Collected data entries:
/-- The state that a held core without a fault goes on in. -/
theorem unhalt_live (there : c < 68) (running : (s.core c).fault = 0) (awake : (s.core c).waiting = none) (free : (s.core c).burst = none)
    (fetched : s.integ.refetch.any (fun e => e.1 = c) = false) :
    (s.unhalt c).coreLive c = true ∧ (s.unhalt c).rd (K.coreState c) = 1 := by
  have state : (s.unhalt c).rd (K.coreState c) = 1 := (State.rd_wr_same ..).trans (if_neg (by simp [running]))
  have core : (s.unhalt c).core c = s.core c := wr_core ..
  have integ : (s.unhalt c).integ = s.integ := rfl
  refine ⟨?_, state⟩
  unfold State.coreLive
  rw [state, core, integ, awake, free, fetched]
  simp [there]

theorem coreWord_nop (c : Nat) : coreWord c 0 = (1, coreNop) := rfl

/-- What a step of a core does, and how the core is held again. -/
def State.stepCore (s : State) (c : Nat) : State :=
  let i := coreWord c ((s.core c).word (s.core c).pc)
  let s := (s.unhalt c).coreInstr c i.1 i.2
  let s := if (s.core c).burst.isSome then
      match s.doBurst c with
      | (s, none) => s.coreNext c
      | (s, some line) => s.dataMismatch c line
    else s
  if (s.core c).waiting.isSome then s.modCore c (fun x => { x with stepping := true })
  else if s.rd (K.coreState c) = 1 || s.rd (K.coreState c) = 2 then s.wr (K.coreState c) 4
  else s

theorem stepCore_nop (there : c < s.cores.cores.length) (live : (s.unhalt c).coreLive c = true) (state : (s.unhalt c).rd (K.coreState c) = 1)
    (awake : (s.core c).waiting = none) (free : (s.core c).burst = none) (nop : (s.core c).word (s.core c).pc = 0) :
    s.stepCore c = ((((s.unhalt c).countSteps c 1).coreNext c).wr (K.coreState c) 4) ∧
    (((s.unhalt c).countSteps c 1).coreNext c).core c = ((s.core c).counted 1 s.datum).onward := by
  have core : (((s.unhalt c).countSteps c 1).coreNext c).core c = ((s.core c).counted 1 s.datum).onward := by
    rw [coreNext_core (by rw [countSteps_length]; exact there), countSteps_core (s := s.unhalt c) 1 there]
    rfl
  refine ⟨?_, core⟩
  unfold State.stepCore
  rw [nop, coreWord_nop]
  dsimp only
  rw [coreInstr_next live rfl]
  generalize after : ((s.unhalt c).countSteps c 1).coreNext c = u at core
  have running : u.rd (K.coreState c) = 1 := by
    rw [← after, coreNext_rd (by simp), countSteps_rd _ (by simp), state]
  have idle : (u.core c).burst.isSome = false := by
    rw [core]
    exact congrArg Option.isSome free
  have wakes : (u.core c).waiting.isSome = false := by
    rw [core]
    exact congrArg Option.isSome awake
  rw [if_neg (show ¬(u.core c).burst.isSome = true by simp [idle]), if_neg (show ¬(u.core c).waiting.isSome = true by simp [wakes]),
    if_pos (by simp [running])]

theorem coreStep_next (s : State) (open_ : s.debugOpen = true) (selected : s.dbg.sel < 68) (there : s.dbg.sel < s.cores.cores.length)
    (held : s.rd (K.coreState s.dbg.sel) = 4) (running : (s.core s.dbg.sel).fault = 0) (awake : (s.core s.dbg.sel).waiting = none)
    (free : (s.core s.dbg.sel).burst = none) (fetched : s.integ.refetch.any (fun e => e.1 = s.dbg.sel) = false)
    (nop : (s.core s.dbg.sel).word (s.core s.dbg.sel).pc = 0) :
    ∃ t, exec (.coreStep) s = .next t ∧
      t.rd (K.coreState s.dbg.sel) = 4 ∧
      (t.core s.dbg.sel).pc = (loopEnd (s.core s.dbg.sel).pc (s.core s.dbg.sel).loops).1 % 8192 ∧
      (t.core s.dbg.sel).g = (s.core s.dbg.sel).g := by
  obtain ⟨live, state⟩ := unhalt_live selected running awake free fetched
  obtain ⟨means, core⟩ := stepCore_nop there live state awake free nop
  have count := State.countSteps_leads (s.unhalt s.dbg.sel) s.dbg.sel 1 (covers_refl _) (Leads.refl _ _)
  have goes := State.coreNext_leads ((s.unhalt s.dbg.sel).countSteps s.dbg.sel 1) s.dbg.sel (covers_refl _) (Leads.refl _ _)
  have device : (s.stepCore s.dbg.sel).rd K.deviceState = s.rd K.deviceState := by
    rw [means, State.rd_wr_other _ _ (by simp), coreNext_rd (by simp), countSteps_rd _ (by simp)]
    exact State.rd_wr_other _ _ (by simp)
  have thermal : (s.stepCore s.dbg.sel).th = s.th := by
    rw [means, State.wr_th, goes.1.2 .th (by decide), count.1.2 .th (by decide)]
    rfl
  have run : exec (.coreStep) s = .next { s.stepCore s.dbg.sel with
      dbg := { (s.stepCore s.dbg.sel).dbg with ir := 0x21, data := (s.stepCore s.dbg.sel).rdN (K.coreState s.dbg.sel) * 16 } } := by
    refine congrArg Host.Outcome.next ?_
    have acts : (fun c (s : State) => if s.rd (K.coreState c) = 4 then s.stepCore c else s) s.dbg.sel s = s.stepCore s.dbg.sel := if_pos held
    rw [← acts] at device thermal ⊢
    exact coreCtrl_open open_ selected device thermal
  refine ⟨_, run, ?_, ?_⟩
  · show (s.stepCore s.dbg.sel).rd _ = 4
    rw [means, State.rd_wr_same]
  · show ((s.stepCore s.dbg.sel).core s.dbg.sel).pc = _ ∧ ((s.stepCore s.dbg.sel).core s.dbg.sel).g = _
    rw [means, wr_core, core]
    exact ⟨rfl, rfl⟩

* How to complete this task:
Set all of the records down again, exactly as they stand.

* Answer to this task:
/-- The state that a held core without a fault goes on in. -/
theorem unhalt_live (there : c < 68) (running : (s.core c).fault = 0) (awake : (s.core c).waiting = none) (free : (s.core c).burst = none)
    (fetched : s.integ.refetch.any (fun e => e.1 = c) = false) :
    (s.unhalt c).coreLive c = true ∧ (s.unhalt c).rd (K.coreState c) = 1 := by
  have state : (s.unhalt c).rd (K.coreState c) = 1 := (State.rd_wr_same ..).trans (if_neg (by simp [running]))
  have core : (s.unhalt c).core c = s.core c := wr_core ..
  have integ : (s.unhalt c).integ = s.integ := rfl
  refine ⟨?_, state⟩
  unfold State.coreLive
  rw [state, core, integ, awake, free, fetched]
  simp [there]

theorem coreWord_nop (c : Nat) : coreWord c 0 = (1, coreNop) := rfl

/-- What a step of a core does, and how the core is held again. -/
def State.stepCore (s : State) (c : Nat) : State :=
  let i := coreWord c ((s.core c).word (s.core c).pc)
  let s := (s.unhalt c).coreInstr c i.1 i.2
  let s := if (s.core c).burst.isSome then
      match s.doBurst c with
      | (s, none) => s.coreNext c
      | (s, some line) => s.dataMismatch c line
    else s
  if (s.core c).waiting.isSome then s.modCore c (fun x => { x with stepping := true })
  else if s.rd (K.coreState c) = 1 || s.rd (K.coreState c) = 2 then s.wr (K.coreState c) 4
  else s

theorem stepCore_nop (there : c < s.cores.cores.length) (live : (s.unhalt c).coreLive c = true) (state : (s.unhalt c).rd (K.coreState c) = 1)
    (awake : (s.core c).waiting = none) (free : (s.core c).burst = none) (nop : (s.core c).word (s.core c).pc = 0) :
    s.stepCore c = ((((s.unhalt c).countSteps c 1).coreNext c).wr (K.coreState c) 4) ∧
    (((s.unhalt c).countSteps c 1).coreNext c).core c = ((s.core c).counted 1 s.datum).onward := by
  have core : (((s.unhalt c).countSteps c 1).coreNext c).core c = ((s.core c).counted 1 s.datum).onward := by
    rw [coreNext_core (by rw [countSteps_length]; exact there), countSteps_core (s := s.unhalt c) 1 there]
    rfl
  refine ⟨?_, core⟩
  unfold State.stepCore
  rw [nop, coreWord_nop]
  dsimp only
  rw [coreInstr_next live rfl]
  generalize after : ((s.unhalt c).countSteps c 1).coreNext c = u at core
  have running : u.rd (K.coreState c) = 1 := by
    rw [← after, coreNext_rd (by simp), countSteps_rd _ (by simp), state]
  have idle : (u.core c).burst.isSome = false := by
    rw [core]
    exact congrArg Option.isSome free
  have wakes : (u.core c).waiting.isSome = false := by
    rw [core]
    exact congrArg Option.isSome awake
  rw [if_neg (show ¬(u.core c).burst.isSome = true by simp [idle]), if_neg (show ¬(u.core c).waiting.isSome = true by simp [wakes]),
    if_pos (by simp [running])]

theorem coreStep_next (s : State) (open_ : s.debugOpen = true) (selected : s.dbg.sel < 68) (there : s.dbg.sel < s.cores.cores.length)
    (held : s.rd (K.coreState s.dbg.sel) = 4) (running : (s.core s.dbg.sel).fault = 0) (awake : (s.core s.dbg.sel).waiting = none)
    (free : (s.core s.dbg.sel).burst = none) (fetched : s.integ.refetch.any (fun e => e.1 = s.dbg.sel) = false)
    (nop : (s.core s.dbg.sel).word (s.core s.dbg.sel).pc = 0) :
    ∃ t, exec (.coreStep) s = .next t ∧
      t.rd (K.coreState s.dbg.sel) = 4 ∧
      (t.core s.dbg.sel).pc = (loopEnd (s.core s.dbg.sel).pc (s.core s.dbg.sel).loops).1 % 8192 ∧
      (t.core s.dbg.sel).g = (s.core s.dbg.sel).g := by
  obtain ⟨live, state⟩ := unhalt_live selected running awake free fetched
  obtain ⟨means, core⟩ := stepCore_nop there live state awake free nop
  have count := State.countSteps_leads (s.unhalt s.dbg.sel) s.dbg.sel 1 (covers_refl _) (Leads.refl _ _)
  have goes := State.coreNext_leads ((s.unhalt s.dbg.sel).countSteps s.dbg.sel 1) s.dbg.sel (covers_refl _) (Leads.refl _ _)
  have device : (s.stepCore s.dbg.sel).rd K.deviceState = s.rd K.deviceState := by
    rw [means, State.rd_wr_other _ _ (by simp), coreNext_rd (by simp), countSteps_rd _ (by simp)]
    exact State.rd_wr_other _ _ (by simp)
  have thermal : (s.stepCore s.dbg.sel).th = s.th := by
    rw [means, State.wr_th, goes.1.2 .th (by decide), count.1.2 .th (by decide)]
    rfl
  have run : exec (.coreStep) s = .next { s.stepCore s.dbg.sel with
      dbg := { (s.stepCore s.dbg.sel).dbg with ir := 0x21, data := (s.stepCore s.dbg.sel).rdN (K.coreState s.dbg.sel) * 16 } } := by
    refine congrArg Host.Outcome.next ?_
    have acts : (fun c (s : State) => if s.rd (K.coreState c) = 4 then s.stepCore c else s) s.dbg.sel s = s.stepCore s.dbg.sel := if_pos held
    rw [← acts] at device thermal ⊢
    exact coreCtrl_open open_ selected device thermal
  refine ⟨_, run, ?_, ?_⟩
  · show (s.stepCore s.dbg.sel).rd _ = 4
    rw [means, State.rd_wr_same]
  · show ((s.stepCore s.dbg.sel).core s.dbg.sel).pc = _ ∧ ((s.stepCore s.dbg.sel).core s.dbg.sel).g = _
    rw [means, wr_core, core]
    exact ⟨rfl, rfl⟩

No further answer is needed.